**TASK ITEM**. Repeat exactly, and only, the lines below starting at the line that contains "not serving, and" and ending at the line that contains "def housekeepingBias (tm", inclusive of both.

Start of EXCERPTED RECORDS

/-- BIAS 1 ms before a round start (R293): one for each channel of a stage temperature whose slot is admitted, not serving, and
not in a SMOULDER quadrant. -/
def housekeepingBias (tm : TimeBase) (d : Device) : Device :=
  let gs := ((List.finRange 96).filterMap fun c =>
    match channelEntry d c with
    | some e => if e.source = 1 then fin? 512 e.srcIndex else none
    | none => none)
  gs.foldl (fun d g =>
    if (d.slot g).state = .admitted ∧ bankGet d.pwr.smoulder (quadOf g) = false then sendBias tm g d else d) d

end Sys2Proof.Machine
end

End of EXCERPTED RECORDS
Start of EXCERPTED RECORDS

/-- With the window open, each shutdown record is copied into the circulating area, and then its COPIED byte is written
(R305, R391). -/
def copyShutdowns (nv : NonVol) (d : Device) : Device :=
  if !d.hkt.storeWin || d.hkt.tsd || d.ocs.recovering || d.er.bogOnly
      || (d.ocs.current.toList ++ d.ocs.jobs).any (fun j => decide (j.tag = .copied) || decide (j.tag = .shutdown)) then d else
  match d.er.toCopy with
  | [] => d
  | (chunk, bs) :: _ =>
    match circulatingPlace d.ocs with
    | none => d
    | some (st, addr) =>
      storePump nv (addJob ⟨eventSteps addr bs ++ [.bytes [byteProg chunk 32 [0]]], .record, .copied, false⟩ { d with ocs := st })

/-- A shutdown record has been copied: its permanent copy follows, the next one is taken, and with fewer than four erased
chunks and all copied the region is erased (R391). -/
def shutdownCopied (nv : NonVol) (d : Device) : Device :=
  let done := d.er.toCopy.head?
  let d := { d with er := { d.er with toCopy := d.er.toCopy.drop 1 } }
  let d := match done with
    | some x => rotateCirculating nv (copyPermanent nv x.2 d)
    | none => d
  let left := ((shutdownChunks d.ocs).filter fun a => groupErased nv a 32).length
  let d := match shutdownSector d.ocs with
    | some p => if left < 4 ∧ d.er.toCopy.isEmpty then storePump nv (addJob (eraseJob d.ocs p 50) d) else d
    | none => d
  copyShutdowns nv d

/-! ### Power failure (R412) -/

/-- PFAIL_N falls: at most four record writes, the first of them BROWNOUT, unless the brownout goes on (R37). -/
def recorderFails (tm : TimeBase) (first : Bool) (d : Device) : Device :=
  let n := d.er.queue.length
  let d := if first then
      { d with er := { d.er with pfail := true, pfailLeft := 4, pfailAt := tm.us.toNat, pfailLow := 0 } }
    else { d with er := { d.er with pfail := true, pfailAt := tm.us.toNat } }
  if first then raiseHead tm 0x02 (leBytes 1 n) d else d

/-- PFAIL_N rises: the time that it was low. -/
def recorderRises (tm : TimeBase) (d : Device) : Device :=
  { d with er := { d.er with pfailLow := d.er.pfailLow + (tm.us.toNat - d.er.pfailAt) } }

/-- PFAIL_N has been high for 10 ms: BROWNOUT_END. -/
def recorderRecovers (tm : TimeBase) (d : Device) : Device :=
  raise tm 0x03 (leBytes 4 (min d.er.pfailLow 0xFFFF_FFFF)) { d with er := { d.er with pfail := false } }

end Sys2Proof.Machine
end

End of EXCERPTED RECORDS
Start of EXCERPTED RECORDS

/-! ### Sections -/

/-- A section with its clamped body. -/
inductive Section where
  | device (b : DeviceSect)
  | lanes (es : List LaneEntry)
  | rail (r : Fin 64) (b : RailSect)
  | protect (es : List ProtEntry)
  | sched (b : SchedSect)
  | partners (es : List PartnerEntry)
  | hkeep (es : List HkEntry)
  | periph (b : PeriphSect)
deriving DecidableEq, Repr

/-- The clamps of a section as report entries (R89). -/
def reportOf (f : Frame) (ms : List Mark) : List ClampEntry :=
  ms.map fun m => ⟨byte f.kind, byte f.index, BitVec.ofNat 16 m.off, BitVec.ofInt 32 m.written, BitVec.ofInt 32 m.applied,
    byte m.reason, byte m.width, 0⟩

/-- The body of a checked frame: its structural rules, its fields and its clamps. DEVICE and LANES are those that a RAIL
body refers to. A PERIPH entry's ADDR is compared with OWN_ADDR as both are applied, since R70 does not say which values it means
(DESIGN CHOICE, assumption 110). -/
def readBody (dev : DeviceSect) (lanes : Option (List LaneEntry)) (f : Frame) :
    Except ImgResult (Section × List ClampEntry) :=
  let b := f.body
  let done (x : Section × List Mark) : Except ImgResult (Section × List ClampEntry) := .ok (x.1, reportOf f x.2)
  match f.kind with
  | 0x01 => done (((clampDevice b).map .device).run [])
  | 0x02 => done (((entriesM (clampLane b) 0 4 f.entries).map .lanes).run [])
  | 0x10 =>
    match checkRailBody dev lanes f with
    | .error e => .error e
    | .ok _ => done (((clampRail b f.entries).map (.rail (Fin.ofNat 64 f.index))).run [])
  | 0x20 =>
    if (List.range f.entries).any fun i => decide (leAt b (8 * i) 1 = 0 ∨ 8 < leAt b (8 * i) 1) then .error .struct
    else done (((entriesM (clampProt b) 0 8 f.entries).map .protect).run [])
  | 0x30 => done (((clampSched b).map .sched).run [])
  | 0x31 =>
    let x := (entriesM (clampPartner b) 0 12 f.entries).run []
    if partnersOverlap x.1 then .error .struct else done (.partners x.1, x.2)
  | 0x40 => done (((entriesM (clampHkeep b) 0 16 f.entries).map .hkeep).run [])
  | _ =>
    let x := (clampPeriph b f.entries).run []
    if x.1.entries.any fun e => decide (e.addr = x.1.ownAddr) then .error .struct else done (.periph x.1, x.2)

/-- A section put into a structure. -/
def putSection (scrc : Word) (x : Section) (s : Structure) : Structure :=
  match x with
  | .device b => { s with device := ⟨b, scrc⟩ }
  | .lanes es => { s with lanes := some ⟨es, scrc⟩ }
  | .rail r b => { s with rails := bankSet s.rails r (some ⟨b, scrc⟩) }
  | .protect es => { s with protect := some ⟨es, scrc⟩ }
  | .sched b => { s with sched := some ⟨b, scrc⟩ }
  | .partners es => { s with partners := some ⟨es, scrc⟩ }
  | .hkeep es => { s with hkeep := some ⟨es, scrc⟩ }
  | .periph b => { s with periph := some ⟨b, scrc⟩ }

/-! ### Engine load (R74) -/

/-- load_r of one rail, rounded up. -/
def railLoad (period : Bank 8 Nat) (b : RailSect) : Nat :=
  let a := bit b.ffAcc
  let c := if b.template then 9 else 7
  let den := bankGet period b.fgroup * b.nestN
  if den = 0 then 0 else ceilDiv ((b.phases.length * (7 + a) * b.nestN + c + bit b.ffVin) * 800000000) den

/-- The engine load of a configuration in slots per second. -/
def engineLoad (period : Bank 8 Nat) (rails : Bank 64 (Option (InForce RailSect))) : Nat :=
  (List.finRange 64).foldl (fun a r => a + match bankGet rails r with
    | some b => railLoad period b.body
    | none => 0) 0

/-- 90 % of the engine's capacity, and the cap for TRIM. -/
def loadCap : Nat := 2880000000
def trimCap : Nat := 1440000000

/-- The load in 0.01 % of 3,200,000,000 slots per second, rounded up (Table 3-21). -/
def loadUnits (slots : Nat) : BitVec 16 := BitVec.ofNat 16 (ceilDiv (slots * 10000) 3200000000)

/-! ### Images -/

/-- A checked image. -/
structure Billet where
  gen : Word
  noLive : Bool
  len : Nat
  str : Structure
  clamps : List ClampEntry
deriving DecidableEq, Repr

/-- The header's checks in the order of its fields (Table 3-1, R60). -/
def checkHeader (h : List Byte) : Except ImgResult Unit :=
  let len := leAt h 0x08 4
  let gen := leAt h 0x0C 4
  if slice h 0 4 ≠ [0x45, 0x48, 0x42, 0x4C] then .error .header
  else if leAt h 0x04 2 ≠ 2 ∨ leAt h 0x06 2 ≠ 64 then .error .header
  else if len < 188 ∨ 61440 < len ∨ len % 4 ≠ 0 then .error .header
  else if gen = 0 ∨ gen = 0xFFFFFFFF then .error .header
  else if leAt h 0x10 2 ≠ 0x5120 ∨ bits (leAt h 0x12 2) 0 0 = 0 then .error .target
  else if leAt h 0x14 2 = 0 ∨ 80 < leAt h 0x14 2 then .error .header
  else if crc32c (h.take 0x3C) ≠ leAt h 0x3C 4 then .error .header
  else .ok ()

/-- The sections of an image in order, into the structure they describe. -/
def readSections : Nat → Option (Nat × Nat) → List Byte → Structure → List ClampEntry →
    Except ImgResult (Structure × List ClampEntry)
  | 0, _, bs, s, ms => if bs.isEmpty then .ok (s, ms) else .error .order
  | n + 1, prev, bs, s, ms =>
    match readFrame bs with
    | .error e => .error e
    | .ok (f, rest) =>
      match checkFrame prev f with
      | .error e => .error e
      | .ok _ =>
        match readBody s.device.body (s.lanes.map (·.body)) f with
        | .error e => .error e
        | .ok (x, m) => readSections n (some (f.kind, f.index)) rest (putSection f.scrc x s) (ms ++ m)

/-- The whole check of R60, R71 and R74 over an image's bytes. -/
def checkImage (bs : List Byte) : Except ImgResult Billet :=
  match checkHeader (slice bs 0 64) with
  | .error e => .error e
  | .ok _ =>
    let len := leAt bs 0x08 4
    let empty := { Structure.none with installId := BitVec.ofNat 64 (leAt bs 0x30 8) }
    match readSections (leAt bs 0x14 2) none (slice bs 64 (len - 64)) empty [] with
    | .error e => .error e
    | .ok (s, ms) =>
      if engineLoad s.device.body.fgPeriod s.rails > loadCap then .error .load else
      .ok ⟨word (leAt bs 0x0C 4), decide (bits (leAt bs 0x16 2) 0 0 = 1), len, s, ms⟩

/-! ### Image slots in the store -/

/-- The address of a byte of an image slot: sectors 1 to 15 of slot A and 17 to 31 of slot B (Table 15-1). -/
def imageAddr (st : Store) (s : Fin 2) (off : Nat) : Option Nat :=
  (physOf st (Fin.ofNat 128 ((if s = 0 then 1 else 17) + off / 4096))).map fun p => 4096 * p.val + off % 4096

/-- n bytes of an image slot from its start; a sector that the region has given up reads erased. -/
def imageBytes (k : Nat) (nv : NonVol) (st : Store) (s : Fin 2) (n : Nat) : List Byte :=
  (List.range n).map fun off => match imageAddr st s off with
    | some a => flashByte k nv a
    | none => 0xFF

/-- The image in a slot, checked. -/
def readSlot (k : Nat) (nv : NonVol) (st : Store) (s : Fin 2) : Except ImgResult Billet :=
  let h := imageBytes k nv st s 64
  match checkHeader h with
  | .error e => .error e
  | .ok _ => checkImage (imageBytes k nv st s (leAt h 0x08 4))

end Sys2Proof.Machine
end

End of EXCERPTED RECORDS

**EXERCISE SOLUTION**.
/-- BIAS 1 ms before a round start (R293): one for each channel of a stage temperature whose slot is admitted, not serving, and
not in a SMOULDER quadrant. -/
def housekeepingBias (tm : TimeBase) (d : Device) : Device :=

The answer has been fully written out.